Environment

Scientists at Lawrence Berkeley National Laboratory (Berkeley Lab) and SLAC National Accelerator Laboratory have revealed the fundamental mechanisms that limit the performance of copper nanocatalysts – critical components in chemical reactions that transform carbon dioxide and water into valuable fuels and chemicals. Copper’s catalytic properties quickly degrade during these reactions, diminishing its performance over time.

Rice University researchers have developed an innovative solution to a pressing environmental challenge: removing and destroying per- and polyfluoroalkyl substances (PFAS), commonly called “forever chemicals.” By combining granular activated carbon saturated with PFAS and mineralizing agents like sodium or calcium salts, the researchers applied a high voltage to generate temperatures exceeding 3,000 degrees Celsius in under one second. The intense heat breaks down the strong carbon-fluorine bonds in PFAS, converting them into inert, nontoxic fluoride salts.

Researchers from The State University of New York, Buffalo; St. Bonaventure University; and Stony Brook University have created a molecular nanocage that captures the bulk of per- and polyfluoroalkyl substances (PFAS) found in water – and it works better than traditional filtering techniques that use activated carbon. Made of an organic nanoporous material designed to capture only PFAS, this tiny chemical-based filtration system removed 80% of PFAS from sewage and 90% of PFAS groundwater, while showing very low adverse environmental effects.
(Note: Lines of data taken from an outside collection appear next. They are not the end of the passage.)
-- ==== Sys2Proof/Proofs/Deposits.lean ====
section
/-! What the end of a deposit does (7.7, 7.8): the account, the report, the credit with the overflow insertion it may bring, and the
Round Manager's notice. With it, proofs about DEPOSIT_CLOSE and the close limit. -/

namespace Sys2Proof.Machine

/-! ### What reports add to the upstream queue -/

/-- A Trunk Port to which an event has added reports other than DEPOSIT_REPORTs. -/
structure TrunkPort.Gains (t u : TrunkPort) : Prop where
  entries : ∀ e ∈ t.entries, e ∈ u.entries
  waiting : ∃ later, u.waiting = t.waiting ++ later ∧ ∀ x y, UpEntry.report x (.deposit y) ∉ later
  effective : u.effective = t.effective
  written : u.written = t.written

theorem TrunkPort.Gains.refl (t : TrunkPort) : t.Gains t := ⟨fun _ h => h, ⟨[], by simp⟩, rfl, rfl⟩

theorem TrunkPort.Gains.trans {t u v : TrunkPort} (first : t.Gains u) (next : u.Gains v) : t.Gains v := by
  obtain ⟨entries, ⟨later, waiting, none_⟩, effective, written⟩ := first
  obtain ⟨entries', ⟨later', waiting', none_'⟩, effective', written'⟩ := next
  refine ⟨fun e he => entries' e (entries e he), ⟨later ++ later', by rw [waiting', waiting, List.append_assoc], fun x y h => ?_⟩,
    effective'.trans effective, written'.trans written⟩
  exact (List.mem_append.mp h).elim (none_ x y) (none_' x y)

theorem enqueue_written (t : TrunkPort) (e : UpEntry) : (t.enqueue e).written = t.written := by
  unfold TrunkPort.enqueue; split <;> rfl

theorem TrunkPort.gains_reported (t : TrunkPort) {r : Report} (other : ∀ d, r ≠ .deposit d) : t.Gains (t.reported r) where
  entries _ := entries_reported
  waiting := by
    unfold TrunkPort.reported TrunkPort.enqueue
    split
    · split
      · exact ⟨[], by simp⟩
      · exact ⟨[.report t.reportSeq r], rfl, fun x y h => other y (UpEntry.report.inj (List.mem_singleton.mp h)).2.symm⟩
    · exact ⟨[], by simp⟩
  effective := reported_effective t r
  written := by
    unfold TrunkPort.reported
    split
    · exact enqueue_written _ _
    · rfl

theorem reportChange_gains (r : Row) (cause : StatusCause) (before s : State) : s.tp.Gains (reportChange r cause before s).tp := by
  unfold reportChange
  split
  · exact .refl _
  · split
    · rw [postReport_reported (by simp)]
      exact TrunkPort.gains_reported _ (by simp)
    · exact .refl _

/-! ### DEPOSIT_REPORTs (R203) -/

theorem absorbs_iff {old new : DepositReport} : old.absorbs new = true ↔
    old.account = new.account ∧ old.number = new.number ∧ old.outcome = new.outcome ∧ old.count < 255 := by
  simp [DepositReport.absorbs, and_assoc]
Researchers at The Ohio State University have developed a new material that, by harnessing the power of sunlight, can clear water of dangerous pollutants. Solar fuel systems that use titanium dioxide nanoparticles can cause significant challenges to implementation, including low efficiency and the need for complex filtration systems. So, the researchers added copper to the nanoparticles, and the new structures, called nanomats, can now absorb enough light energy to break down harmful pollutants in air and water.

Researchers at Northwestern University have created a new platform for monitoring chemical contaminants in the environment. The platform can detect the metals lead and cadmium at concentrations down to two and one parts per billion, respectively, in a matter of minutes. It was created by interfacing nanomechanical microcantilevers with synthetic biology biosensors. When the tiny cantilevers are coated with DNA molecules, biosensing molecules bind to the DNA, causing the cantilevers to bend.

Researchers from Rutgers University, the New Jersey Institute of Technology, the Connecticut Agricultural Experiment Station in New Haven, CT, and the Environmental and Occupational Health Sciences Institute in Piscataway, NJ, have shown that microplastic and nanosplastic particles in soil and water can significantly increase how much toxic chemicals plants and human intestinal cells absorb. Using a cellular model of the human small intestine, the researchers found that nano-size plastic particles increased the absorption of arsenic by nearly six-fold compared with arsenic exposure alone.

Engineers from Purdue University and GRIMM Aerosol Technik Ainring GmbH & Co. in Germany have found that chemical products from air fresheners, wax melts, floor cleaners, and deodorants can rapidly fill the air with nanoparticles that are small enough to get deep into our lungs. These nanoparticles form when fragrances interact with ozone, which enters buildings through ventilation systems.

Scientists from the U.S. Food and Drug Administration, Northwestern University, and the Illinois Institute of Technology have found evidence that silver nanoparticles embedded in packaging used as an antimicrobial agent were able to seep into the dry food the packaging is meant to protect. The scientists created samples of silver nanoparticles and embedded them in polyethylene film wraps, which could hold various types of food items. They tested wheat flour, slices of cheese, ground rice, and spinach leaves.

Researchers from Northwestern University have defined a method to tailor a sponge that is coated with nanoparticles to specific Chicago pollutants and then to selectively release them. In its first iteration, the sponge platform was made of polyurethane and coated with a substance that attracted oil and repelled water. The newest version is a highly hydrophilic (water-loving) cellulose sponge coated with nanoparticles tailored to other pollutants. The scientists found that by lowering the pH, metals flush out of the sponge.

Using peptides and a snippet of the large molecules in plastics, scientists at Northwestern University have developed materials made of tiny, flexible nano-sized ribbons that can be charged just like a battery to store energy or record digital information. Highly energy efficient, biocompatible and made from sustainable materials, the systems could give rise to new types of ultralight electronic devices while reducing the environmental impact of electronic manufacturing and disposal. "This is a wholly new concept in materials science and soft materials research," said Samuel I.